First, I need to set up the colors for the graph. There are six types of
weather in the dataset, so I have to create a vector that contains six
different colors. After creating the color palette for the graph, I need
to create labels that will be associated with each color for the
legend.
# sets color palette for the points on the plot
colors <- c("#ff006d", "#ff7d00", "#ffdd00", "#adff02", "#01befe","#8f00ff", "white", "black", "red")
# create the labels for the legend
labels <- c("Clear", "Cloudy", "Foggy", "Severe Wind", "Raining", "Unknown", "N/A")
Now that we have set up the tooltip, colors, and labels for the graph, let’s set up the graph itself.
First, we will call leaflet() for a GIS graph. Then we will use setView() to set the deafult view over Montgomery County.
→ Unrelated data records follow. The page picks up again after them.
/-- Settles O44: the message is accepted, then drained to IDLE; an IDLE state of the invariant is fixed by
the host's side and the capacity. -/
theorem everyPayloadIsEncoded : Obligations.EveryPayloadIsEncoded := by
  intro s p rest hs n k inv fault idle fits offered host
  have phase : s.phase ≠ .drain := by simp [idle]
  obtain ⟨payload, empty⟩ := ((phaseShape_iff s).mp inv.shape).1 idle
  rw [List.append_assoc] at host
  have input := run_of_offered_message fault phase (by simpa [payload] using fits) offered host
  rw [payload, List.nil_append] at input
  have invU := run_keeps (fun inv h => stepKeepsInvariant _ _ inv h) inv input
  obtain ⟨t, d, done, hosts⟩ := drainRun_of_replicate_take (n := k) invU fault rfl
    (accepted_work (s := { s with dfBuf := p }) _ _ empty) rfl
  have whole : run (p.length + 1 + k) s = .next t := (run_add input).trans d.run_eq
  have out : t.out = s.out ++ messageTokens p := by
    rw [d.out_of_idle invU done, accepted_pendingOut (s := { s with dfBuf := p }) _ _ empty]
    rfl
  have capacity : t.maxPayload = s.maxPayload :=
    run_keeps (P := fun v => v.maxPayload = s.maxPayload)
      (fun same h => (capacityIsFixed _ _ h).trans same) rfl whole
  have after : State.Inv { s with inPort := rest, host := hs, out := s.out ++ messageTokens p } := inv
  rw [whole, ← rst_eq_self_of_idle (d.inv invU) ((d.fault invU).trans fault) done,
    ← rst_eq_self_of_idle after fault idle, State.rst, d.inPort, out, hosts, capacity]
  rfl

end Sys2Proof.Machine
end
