-- ==== Sys2Proof/Machine/HostCommands.lean ====
section
/-!
DEFINITION. The meanings of the eight host command codes (spec/30_encoding.md R53) at the clock edge at which they are
presented: the acceptance of spec/43_request_response_fsm.md R101 and the one-step commands of
spec/44_controller_ops.md. A command presented while `fsm` ≠ IDLE is not accepted and has no effect (R101, R163). What
follows the acceptance of a sending command, R103 to R107, is the work of the steps that follow it.
-/

namespace Sys2Proof.Machine

/-- NOP (spec/44_controller_ops.md R134): "any state → NOP → the same state". -/
def execNop (s : State) : Host.Outcome State Fault Refusal :=
  .next s

/-- POLL_CO2 (spec/43_request_response_fsm.md R101, R102): `op <- READ; tx_idx <- 0; fsm <- DISCARD`. -/
def execPollCo2 (s : State) : Host.Outcome State Fault Refusal :=
  .next (s.acceptSend .read .discard)

/-- SET_ABC_OFF (R101, R108): `op <- ABC_OFF; tx_idx <- 0; fsm <- SEND`. -/
def execSetAbcOff (s : State) : Host.Outcome State Fault Refusal :=
  .next (s.acceptSend .abcOff .send)

/-- SET_ABC_ON (R101, R109): `op <- ABC_ON; tx_idx <- 0; fsm <- SEND`. -/
def execSetAbcOn (s : State) : Host.Outcome State Fault Refusal :=
  .next (s.acceptSend .abcOn .send)

/-- SET_RANGE_2000 (R101, R110): `op <- RANGE; tx_idx <- 0; fsm <- SEND`. -/
def execSetRange2000 (s : State) : Host.Outcome State Fault Refusal :=
  .next (s.acceptSend .range .send)

/-- CLEAR_ERRORS (spec/44_controller_ops.md R132): both counters to 0 in the acceptance step; `fsm` stays IDLE. -/
def execClearErrors (s : State) : Host.Outcome State Fault Refusal :=
  .next (if s.fsm = .idle then { s with co2Err := 0, humErr := 0 } else s)

/-- HUM_FAIL (R133): `hum_err <- sat_inc_32(hum_err)`; `fsm` stays IDLE. -/
def execHumFail (s : State) : Host.Outcome State Fault Refusal :=
  .next (if s.fsm = .idle then { s with humErr := satInc s.humErr } else s)

/-- Command code 7 (R137): accepted when idle, behaves exactly as NOP. -/
def execReserved7 (s : State) : Host.Outcome State Fault Refusal :=
  .next s

end Sys2Proof.Machine
end

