-- ==== Sys2Proof/Laws/Filter.lean ====
section
/-!
SUPPORT. What PUSH leaves unchanged, field by field, and what it does to the fields it writes.
-/

namespace Sys2Proof.Machine

theorem Regs.push_full (r : Regs) (v : Conc) (h : r.count = 6) :
    r.push v = { r with
      sum := r.sum - zext19 r.win[r.head] + zext19 v
      win := r.win.set r.head.val v r.head.isLt
      head := ⟨(r.head.val + 1) % 6, Nat.mod_lt _ (by decide)⟩ } := by
  simp [Regs.push, h]

theorem Regs.push_notFull (r : Regs) (v : Conc) (h : r.count ≠ 6) :
    r.push v = { r with
      sum := r.sum + zext19 v
      win := r.win.set ((r.head.val + r.count.val) % 6) v (Nat.mod_lt _ (by decide))
      count := r.count + 1 } := by
  simp [Regs.push, h]

@[simp] theorem Regs.push_fsm (r : Regs) (v : Conc) : (r.push v).fsm = r.fsm := by unfold Regs.push; split <;> rfl
@[simp] theorem Regs.push_op (r : Regs) (v : Conc) : (r.push v).op = r.op := by unfold Regs.push; split <;> rfl
@[simp] theorem Regs.push_txIdx (r : Regs) (v : Conc) : (r.push v).txIdx = r.txIdx := by unfold Regs.push; split <;> rfl
@[simp] theorem Regs.push_rxCnt (r : Regs) (v : Conc) : (r.push v).rxCnt = r.rxCnt := by unfold Regs.push; split <;> rfl
@[simp] theorem Regs.push_rxBuf (r : Regs) (v : Conc) : (r.push v).rxBuf = r.rxBuf := by unfold Regs.push; split <;> rfl
@[simp] theorem Regs.push_avg (r : Regs) (v : Conc) : (r.push v).avg = r.avg := by unfold Regs.push; split <;> rfl
@[simp] theorem Regs.push_co2Err (r : Regs) (v : Conc) : (r.push v).co2Err = r.co2Err := by unfold Regs.push; split <;> rfl
@[simp] theorem Regs.push_humErr (r : Regs) (v : Conc) : (r.push v).humErr = r.humErr := by unfold Regs.push; split <;> rfl

theorem Regs.window_length (r : Regs) : r.window.length = r.count.val := by
  simp [Regs.window]

/-- The register `count` after a push: one more, and never more than six. -/
theorem Regs.push_count (r : Regs) (v : Conc) : (r.push v).count.val = min (r.count.val + 1) 6 := by
  by_cases h : r.count = 6
  · simp [Regs.push_full r v h, h]
  · have h6 : r.count.val ≠ 6 := fun e => h (Fin.ext e)
    have := r.count.isLt
    rw [Regs.push_notFull r v h]
    simp only [Fin.val_add]
    have : ((1 : Fin 7).val) = 1 := rfl
    omega

end Sys2Proof.Machine
end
To make the color points really stand out, I used “Stadia.AlidadeSmooth” to create a monochrome, light map in the function addProviderTiles.
To add the points on the map, we will use addCircleMarkers(). The “data” argument is used to indicate which data frame for leaflet to use, in this case it is “crashes_df”. We set the point size using the argument “radius” and I made the radius size two. I used the “colors” argument to
leaflet() |> # calls for leaflet
setView(lng = -77.18, lat = 39.13, zoom =10.2) |> # sets default view for the map
addProviderTiles("Esri.NatGeoWorldMap") |> # sets the visual for the map
addCircleMarkers( # adds the points on the map
data = crashes_df209, # sets the data
radius = 2, # sets the size of the map points
color = "#ff006d",
popup = popupcrash # creates the tooltip
)
## Assuming "longitude" and "latitude" are longitude and latitude, respectively
The graph exhibits all of the car crashes during the month of December from the years 2015-2023. The color of each point represents what weather conditions were present during the crash. An interesting pattern I have observed from the visualization was that the majority of car crashes during the month of December was on Interstate I-270. I also observed that the majority of crashes on the map occur in cities with busier roads such as Gaithersburg or Rockville. If I had a bit more time on the project, I would like to fully incorporate point colors which would correspond with the weather conditions of the crash.